_Problem requirements:_
How many lines below hold the string "rintro"? Report that number alone.

————————

/-- Settles O16: below the bound each state shows a legal digit, at or past it each is a Time frame that faults. -/
theorem timeStatesRenderTheirDigit : Obligations.TimeStatesRenderTheirDigit := by
  refine ⟨by decide, fun s t hl hwrap => ⟨fun ht => ?_, fun ht => ?_⟩⟩
  · obtain ⟨hmt, hmu, hst, hsu⟩ := time_digits_legal (ht.trans_le hwrap)
    exact ⟨execFrame_below hl ht hmt false 0, execFrame_below hl ht hmu true 1, execFrame_below hl ht hst false 2,
      execFrame_below hl ht hsu false 3⟩
  · exact ⟨execFrame_past hl ht _ _ _, execFrame_past hl ht _ _ _, execFrame_past hl ht _ _ _,
      execFrame_past hl ht _ _ _⟩

/-- Settles O17: states `100` to `110` show the legal digits of the reading, and `111` is blank. -/
theorem voltageStatesRenderTheirDigit : Obligations.VoltageStatesRenderTheirDigit := by
  refine ⟨by decide, fun s v cv hl hsat hcv => ?_⟩
  have hreading : cv = centivolts s.cfg v := hcv
  subst hreading
  obtain ⟨hvolts, htenths, hhundredths⟩ := centivolts_digits_legal hsat v
  exact ⟨execFrame_digit hl (r := (frameV0 · v)) rfl hvolts, execFrame_digit hl (r := (frameV1 · v)) rfl htenths,
    execFrame_digit hl (r := (frameV2 · v)) rfl hhundredths, exec_renderV3_live hl⟩

/-! ### What a frame depends on -/

/-- Settles O18: a digit's frame and the blank one alike take the select byte from the position. -/
theorem selectByteIsThatOfTheCursor : Obligations.SelectByteIsThatOfTheCursor := fun _ _ _ _ _ _ => render_sel

/-- Settles O20: at each position a mode's state takes only its own operand, and state `111` takes none. -/
theorem renderReadsOnlyItsOperand : Obligations.RenderReadsOnlyItsOperand := by
  intro cfg p t t' v v'
  refine ⟨?_, ?_, rfl⟩
  · obtain rfl | rfl | rfl | rfl := position_cases p <;> rfl
  · obtain rfl | rfl | rfl | rfl := position_cases p <;> rfl

/-! ### The decimal-point marker -/

/-- The two render states that light the marker (R110). -/
abbrev Marked (m : Mode) (p : BitVec 2) : Prop := (m = .time ∧ p = 1) ∨ (m = .voltage ∧ p = 0)

/-- Every render state but `111` gives the frame of a digit, marked in the two states and no other. -/
theorem digitFrame_marked_of_render {m : Mode} {p : BitVec 2} {t v : Nat} {f : Frame} (h : render cfg m p t v = .ok f)
    (hstate : ¬ (m = .voltage ∧ p = 3)) : ∃ d, digitFrame cfg d (decide (Marked m p)) p = .ok f := by
  cases m with
  | time =>
    obtain rfl | rfl | rfl | rfl := position_cases p <;> exact ⟨_, digitFrame_of_timeFrame h⟩
  | voltage =>
    obtain rfl | rfl | rfl | rfl := position_cases p
    · exact ⟨_, h⟩
    · exact ⟨_, h⟩
    · exact ⟨_, h⟩
    · exact absurd ⟨rfl, rfl⟩ hstate

theorem dpMask_getLsbD_dpBit (cfg : Config) : (dpMask cfg).getLsbD cfg.dpBit = false := by
  simp [dpMask]

/-- The marker bit of a digit's frame is 0 exactly where it was cleared, since the pattern has it dark (R69). -/
theorem digitFrame_dpBit (hc : cfg.SegTableOk) {d : Nat} {mark : Bool} {p : BitVec 2} {f : Frame}
    (h : digitFrame cfg d mark p = .ok f) : f.seg.getLsbD cfg.dpBit = !mark := by
  obtain ⟨b, hb, rfl⟩ := enc_of_digitFrame h
  cases mark with
  | false => exact enc_point_dark hc hb
  | true => simp [dpMask_getLsbD_dpBit]

/-- The blank frame of state `111` has every bit dark (R72, R104). -/
theorem blank_dpBit (hw : cfg.WidthsOk) : cfg.blank.getLsbD cfg.dpBit = true := by
  obtain ⟨-, -, -, hbit, -, -, hblank⟩ := hw
  rw [hblank]
  exact (BitVec.getLsbD_allOnes (v := 8)).trans (decide_eq_true hbit)

/-- Settles O19: a digit's frame has the bit 0 where it is marked, and the blank frame of state `111` nowhere. -/
theorem markerInExactlyTwoStates : Obligations.MarkerInExactlyTwoStates := by
  intro cfg m p t v f hseg hwidths h
  by_cases hstate : m = .voltage ∧ p = 3
  · obtain ⟨rfl, rfl⟩ := hstate
    cases h
    simp [blank_dpBit hwidths]
  · obtain ⟨d, hdigit⟩ := digitFrame_marked_of_render h hstate
    rw [digitFrame_dpBit hseg hdigit, Bool.not_eq_false', decide_eq_true_iff]

/-! ### What the draws of an update reach -/

/-- The time that an update renders depends on no draw but the reset level (R114). -/
theorem updateTime_of_resetN_eq (s : State) {d d' : Draws} (h : d.resetN = d'.resetN) :
    s.updateTime d = s.updateTime d' := by
  rw [State.updateTime, State.updateTime, State.updateRev, State.updateRev, h]

/-- Settles O33: two frames at one cursor share the select byte, and the rest of an update takes only the reset level. -/
theorem modeAndSampleReachOnlyTheSegmentByte : Obligations.ModeAndSampleReachOnlyTheSegmentByte := by
  intro s d d' hl hdue hlegal ht hreset
  obtain ⟨f, hf⟩ := updateFrame_total hlegal ht d
  obtain ⟨f', hf'⟩ := updateFrame_total hlegal ht d'
  have hsel : f' = ⟨f'.seg, f.sel⟩ := by rw [updateFrame_sel hf, ← updateFrame_sel hf']
  refine ⟨_, _, f'.seg, execUpdate_due hl hdue, execUpdate_due hl hdue, ?_⟩
  rw [update_ok hf, update_ok hf', ← updateTime_of_resetN_eq s hreset, ← hreset, hsel]

end Sys2Proof.Machine

/-! The two ticks and the update: what each does to a running block, and which elements each operation writes
(R111..R117, R125). -/

namespace Sys2Proof.Machine

variable {s t u : State}

/-! ### The ticks -/

theorem exec_secTick_live (h : s.Live) : exec .secTick s = .next s.advance := running_live h

theorem exec_fastTick_live (h : s.Live) : exec .fastTick s = .next s.setRefresh := running_live h

/-- A refresh tick merges into one that is still due (R117). -/
theorem setRefresh_of_due (h : s.refreshDue = true) : s.setRefresh = s := by
  rw [State.setRefresh, ← h]

theorem setRefresh_live (h : s.Live) : s.setRefresh.Live := h

/-- Settles O22: both operations are the advance, which below the bound writes the next second. -/
theorem secTickAdvancesTheTime : Obligations.SecTickAdvancesTheTime := by
  refine ⟨fun _ => rfl, fun s hl ht => ?_⟩
  rw [exec_secTick_live hl, advance_below s ht]

/-- Settles O23: the tick sets the flag, which is no change where it is set. -/
theorem fastTickSetsTheFlag : Obligations.FastTickSetsTheFlag :=
  fun _ hl => ⟨exec_fastTick_live hl, fun hr => by rw [exec_fastTick_live hl, setRefresh_of_due hr]⟩

/-! ### The update -/

/-- An update that is not due is refused (R113). -/
theorem exec_update_not_due (hl : s.Live) (hr : s.refreshDue = false) (d : Draws) :
    exec (.update d) s = .refused .updateNotEnabled := by
  change execUpdate d s = _
  rw [execUpdate, running_live hl, if_neg (by simp [hr])]

/-- Settles O25: an update that answers was due in a running block, and there it answers or is refused by the flag. -/
theorem updateIsEnabledWhenDue : Obligations.UpdateIsEnabledWhenDue := by
  refine fun s d => ⟨⟨?_, ?_⟩, fun hl hr => exec_update_not_due hl hr d⟩
  · rintro ⟨t, h⟩
    obtain ⟨⟨hran, hclean⟩, hr, -⟩ := execUpdate_next h
    exact ⟨hr, hran, hclean⟩
  · rintro ⟨hr, hran, hclean⟩
    exact ⟨_, execUpdate_due ⟨hran, hclean⟩ hr⟩

/-- The time of an update is 0 where the reset button falls, otherwise the time as it is (R114). -/
theorem updateTime_eq_ite (s : State) (d : Draws) :
    s.updateTime d = if s.prevRstLvl = true ∧ d.resetN = false then 0 else s.t := by
  simp [State.updateTime, State.updateRev, resetEvent]

/-- Settles O26: the render of the statement is the frame of the update, whose answer and fault are known. -/
theorem updateIsOneMultiplexCycle : Obligations.UpdateIsOneMultiplexCycle := by
  intro s d m tEff hl hr hm ht
  rw [← updateTime_eq_ite] at ht
  have hrender : render s.cfg m s.cursor tEff d.sample = s.updateFrame d := by
    rw [hm, ht]
    rfl
  have hexec : exec (.update d) s = .next (s.update d) := execUpdate_due hl hr
  rw [hrender, hexec]
  refine ⟨fun f hf => ?_, fun g hg => ?_, fun hlegal hlt => updateFrame_total hlegal hlt d⟩
  · rw [update_ok hf, ht]
    rfl
  · rw [update_error hg]
    rfl

/-- An update that raises no fault has its frame (R114). -/
theorem UpdateEffect.of_clean {d : Draws} (h : UpdateEffect d s t) (hclean : t.fault = none) :
    ∃ f, s.updateFrame d = .ok f ∧
      t = { s with
        prevRstLvl := d.resetN, t := s.updateTime d, segQ := f.seg, selQ := f.sel, sent := f :: s.sent
        cursor := s.nextPosition, refreshDue := false } := by
  obtain ⟨-, hframe | ⟨g, -, rfl⟩⟩ := h
  · exact hframe
  · cases hclean

/-! ### The writers of each element -/

/-- The elements that the parts of an update and the refresh tick write, the strobe and the mark of R148 are as before. -/
structure MultiplexerKept (s t : State) : Prop where
  cursor : t.cursor = s.cursor
  frameWe : t.frameWe = s.frameWe
  porSeen : t.porSeen = s.porSeen
  refreshDue : t.refreshDue = s.refreshDue
  prevRstLvl : t.prevRstLvl = s.prevRstLvl
  segQ : t.segQ = s.segQ
  selQ : t.selQ = s.selQ
  sent : t.sent = s.sent

theorem multiplexerKept_pure (h : PureEffect s t) : MultiplexerKept s t := by
  obtain ⟨r, rfl⟩ | ⟨g, rfl⟩ := h <;> exact ⟨rfl, rfl, rfl, rfl, rfl, rfl, rfl, rfl⟩

theorem multiplexerKept_timeReset (s : State) : MultiplexerKept s s.timeReset :=
  ⟨rfl, rfl, rfl, rfl, rfl, rfl, rfl, rfl⟩

theorem multiplexerKept_advance (s : State) : MultiplexerKept s s.advance :=
  ⟨advance_cursor s, advance_frameWe s, advance_porSeen s, advance_refreshDue s, advance_prevRstLvl s, advance_segQ s,
    advance_selQ s, advance_sent s⟩

/-- Besides `POR` and `UPDATE` only three operations write one of these elements, each its own (R125, log entry 14). -/
theorem exec_multiplexer_cases {i : Instr} (h : exec i s = .next t) (hpor : i ≠ .por) (hupdate : ∀ d, i ≠ .update d) :
    MultiplexerKept s t ∨ (i = .fastTick ∧ t = s.setRefresh) ∨
      (∃ l r, i = .pollReset l ∧ t = (s.pollLevel l).returns r) ∨ ∃ a b, i = .writeFrame a b ∧ t = s.emit ⟨a, b⟩ := by
  obtain ⟨-, he⟩ := exec_effect hpor h
  cases i with
  | por => exact absurd rfl hpor
  | update d => exact absurd rfl (hupdate d)
  | fastTick => exact .inr (.inl ⟨rfl, he⟩)
  | pollReset l =>
    obtain ⟨r, ht⟩ := he
    exact .inr (.inr (.inl ⟨l, r, rfl, ht⟩))
  | writeFrame a b => exact .inr (.inr (.inr ⟨a, b, rfl, he⟩))
  | advance | secTick => exact .inl (he ▸ multiplexerKept_advance s)
  | treset => exact .inl (he ▸ multiplexerKept_timeReset s)
  | _ => exact .inl (multiplexerKept_pure he)

/-- Settles O31: an operation leaves every element, or it is one of the three and writes its own alone. -/
theorem eachElementHasItsWriters : Obligations.EachElementHasItsWriters := by
  intro i s t h hpor hupdate
  obtain hkept | ⟨rfl, rfl⟩ | ⟨l, r, rfl, rfl⟩ | ⟨a, b, rfl, rfl⟩ := exec_multiplexer_cases h hpor hupdate
  · exact ⟨hkept.cursor, hkept.frameWe, hkept.porSeen, fun _ => hkept.refreshDue, fun _ => hkept.prevRstLvl,
      fun _ => ⟨hkept.segQ, hkept.selQ⟩⟩
  · exact ⟨rfl, rfl, rfl, fun hfast => absurd rfl hfast, fun _ => rfl, fun _ => ⟨rfl, rfl⟩⟩
  · exact ⟨rfl, rfl, rfl, fun _ => rfl, fun hpoll => absurd rfl (hpoll l), fun _ => ⟨rfl, rfl⟩⟩
  · exact ⟨rfl, rfl, rfl, fun _ => rfl, fun _ => rfl, fun hwrite => absurd rfl (hwrite a b)⟩

/-- Settles O27: an update without a fault moves the cursor on, `POR` clears it, and no other operation writes it. -/
theorem cursorAdvancesOnlyByUpdate : Obligations.CursorAdvancesOnlyByUpdate := by
  intro i s t h hclean hwidths
  have hother : i ≠ .por → (∀ d, i ≠ .update d) → t.cursor.toNat = s.cursor.toNat := fun hpor hupdate => by
    obtain ⟨hcursor, -⟩ := eachElementHasItsWriters i s t h hpor hupdate
    rw [hcursor]
  cases i with
  | por =>
    obtain ⟨-, rfl⟩ := exec_por_effect h
    rfl
  | update d =>
    obtain ⟨f, -, rfl⟩ := (update_effect h).2.of_clean hclean
    exact nextPosition_toNat s hwidths
  | _ => exact hother (by simp) (by simp)

/-- Without a fault an operation emits the frame it leaves in the output registers if it is an update, and none if it is
neither an update nor a `WRITE_FRAME` (R116). -/
theorem exec_sent {i : Instr} (h : exec i s = .next t) (hclean : t.fault = none) :
    (∀ d, i = .update d → t.sent = ⟨t.segQ, t.selQ⟩ :: s.sent) ∧
      ((∀ d, i ≠ .update d) → (∀ a b, i ≠ .writeFrame a b) → t.sent = s.sent) := by
  constructor
  · rintro d rfl
    obtain ⟨f, -, rfl⟩ := (update_effect h).2.of_clean hclean
    rfl
  · intro hupdate hwrite
    by_cases hpor : i = .por
    · subst hpor
      obtain ⟨-, rfl⟩ := exec_por_effect h
      rfl
    · obtain hkept | ⟨-, rfl⟩ | ⟨l, r, -, rfl⟩ | ⟨a, b, hi, -⟩ := exec_multiplexer_cases h hpor hupdate
      · exact hkept.sent
      · rfl
      · rfl
      · exact absurd hi (hwrite a b)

————————

_Completed exercise:_
3